# Blown Insulation after all - quick q's (I think)



## forcedreno2012 (Nov 9, 2012)

Okay went to another local supplier and he was able to drop the price on the blown FG for us so it would be the same price as batts and still give the R-30 we need :thumbup: Looking at this option now. Will be happy to do it but a few quick questions before I pull the trigger. 

Based on what I have read...

1 We need to install vents every second joist bay to let the house breathe but how do you stop this stuff from going over the edge near the soffit vents? Is there some type of guard they install?

2 How do you determine the thickness for R-30 is there a magic formula they use or is there a standard measurement? ie x inches = R-30

3 We can cover all lights/cans, junction boxes etc with this stuff but to take pics of the attic before they blow it in to keep track of where everything is at. 

4 Is it okay to put down a plank for a walkway over the top of this? 

5 How much settling occurs and what timeframe, ie do you need to top this stuff up every x years or so?

6 Can we do the just the heated and cooled part of the house and leave the garage as batts if we want to to save some $$. 

okay maybe more than a few questions :whistling2: and I thank you for advance for your insight. 

Robyn


----------



## Windows on Wash (Aug 30, 2011)

forcedreno2012 said:


> Okay went to another local supplier and he was able to drop the price on the blown FG for us so it would be the same price as batts and still give the R-30 we need :thumbup: Looking at this option now. Will be happy to do it but a few quick questions before I pull the trigger.
> 
> Based on what I have read...
> 
> ...


Google and read threads on this board about air sealing first before you do anything and I would also highly recommend cellulose over blown in fiberglass. Cellulose is a much, much better option.


----------



## forcedreno2012 (Nov 9, 2012)

Thanks WOW, 

If you would be so kind, have a few follow on questions

So if we are paying a specialist to do this do they typically install the baffles? 

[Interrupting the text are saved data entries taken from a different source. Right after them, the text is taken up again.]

/-- R91 execute part: `mem[d_3] := wrap64(v_1 * v_2)`, `ptr + 4`. The wrap is decision D1 (log entry 7). -/
def Obligations.MulCompletes : Prop :=
  ∀ (a b d : Mode) (s : State) (ea : Int),
    eaOf s 3 d = some ea → AllValid s.cfg (touched s 1 [a, b, d]) →
    exec (.mul a b d) s = .next
      { s with mem := s.mem.write ea.toNat (wrap64 ((valueOf s 1 a).toInt * (valueOf s 2 b).toInt))
               len := growAll s.len (touched s 1 [a, b, d])
               ptr := s.ptr + 4#64 }

/-- R105: `mem[d_3] := 1` if `v_1 < v_2` (signed) else 0, `ptr + 4`; an address that does not pass the check faults; the
encoding; the words rejected. The order of the addresses and the growth a fault keeps are the spec's decisions D8, D9 and D10
(log entries 9 and 14), the words rejected D5 and D6 (log entry 15), the record D16 (log entry 20). -/
def Obligations.LtCompletesOrFaults : Prop :=
  (∀ (a b d : Mode) (s : State) (ea : Int),
    eaOf s 3 d = some ea → AllValid s.cfg (touched s 1 [a, b, d]) →
    exec (.lt a b d) s = .next
      { s with mem := s.mem.write ea.toNat (if (valueOf s 1 a).toInt < (valueOf s 2 b).toInt then 1#64 else 0#64)
               len := growAll s.len (touched s 1 [a, b, d])
               ptr := s.ptr + 4#64 }) ∧
  (∀ (a b d : Mode) (s : State), d ≠ .immediate → FaultsAtFirstInvalid (.lt a b d) s) ∧
  (∀ a b d : Mode, encodeNat (.lt a b d) = 7 + 100 * a.digit + 1000 * b.digit + 10000 * d.digit) ∧
  RejectsBadDigits 7 [false, false, true]

/-- R106: `mem[d_3] := 1` if `v_1 = v_2` else 0, `ptr + 4`; an address that does not pass the check faults; the encoding;
the words rejected. The order of the addresses and the growth a fault keeps are the spec's decisions D8, D9 and D10 (log
entries 9 and 14), the words rejected D5 and D6 (log entry 15), the record D16 (log entry 20). -/
def Obligations.EqCompletesOrFaults : Prop :=
  (∀ (a b d : Mode) (s : State) (ea : Int),
    eaOf s 3 d = some ea → AllValid s.cfg (touched s 1 [a, b, d]) →
    exec (.eq a b d) s = .next
      { s with mem := s.mem.write ea.toNat (if valueOf s 1 a = valueOf s 2 b then 1#64 else 0#64)
               len := growAll s.len (touched s 1 [a, b, d])
               ptr := s.ptr + 4#64 }) ∧
  (∀ (a b d : Mode) (s : State), d ≠ .immediate → FaultsAtFirstInvalid (.eq a b d) s) ∧
  (∀ a b d : Mode, encodeNat (.eq a b d) = 8 + 100 * a.digit + 1000 * b.digit + 10000 * d.digit) ∧
  RejectsBadDigits 8 [false, false, true]

/-- R95: on an empty queue the status becomes `NeedsInput` and nothing else changes, and resuming gives back the state
before; else the head of the queue goes to the destination, `ptr + 2`; an address that does not pass the check faults and
consumes nothing; the encoding; the words rejected, whatever the queue holds. That the suspension precedes every operand and
leaves only the status is the spec's decisions D9 and D26 (log entries 9 and 17); the order of the addresses and the growth a
fault keeps are D8, D9 and D10 (log entries 9 and 14), the words rejected D5 and D6 (log entry 15), the record D16 (log entry
20). -/
def Obligations.InputCompletesSuspendsOrFaults : Prop :=
  (∀ (d : Mode) (s : State), s.inq = [] →
    exec (.inp d) s = .next { s with status := .needsInput } ∧
    (s.status = .running → resume { s with status := .needsInput } = s)) ∧
  (∀ (d : Mode) (s : State) (v : Word) (rest : List Word) (ea : Int),
    s.inq = v :: rest → eaOf s 1 d = some ea → AllValid s.cfg (touched s 1 [d]) →
    exec (.inp d) s = .next
      { s with mem := s.mem.write ea.toNat v
               len := growAll s.len (touched s 1 [d])
               inq := rest
               ptr := s.ptr + 2#64 }) ∧
  (∀ (d : Mode) (s : State), d ≠ .immediate → s.inq ≠ [] → FaultsAtFirstInvalid (.inp d) s) ∧
  (∀ d : Mode, encodeNat (.inp d) = 3 + 100 * d.digit) ∧
  RejectsBadDigits 3 [true]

Based on your fomula we should see about 6" of insulation up there? 

Good idea for the boxes and the flags (might save m from kicking them up there lol) do the boxes have to be wooden or can they just be made of sheet rock or ductboard (got lots of that left over)? 

We were actually warned away from celulose because it is made primarily of paper materials. I am all for green but we are down in ms where it does get humid and apparently this is not a good climate for celulose? Can you provide some insight? 

Thanks


----------



## jklingel (Dec 21, 2008)

So if we are paying a specialist to do this do they typically install the baffles? •• Ask them, and make sure they do not overfill anyway.

Based on your fomula we should see about 6" of insulation up there? •• 30/3.2 = 9+ inches.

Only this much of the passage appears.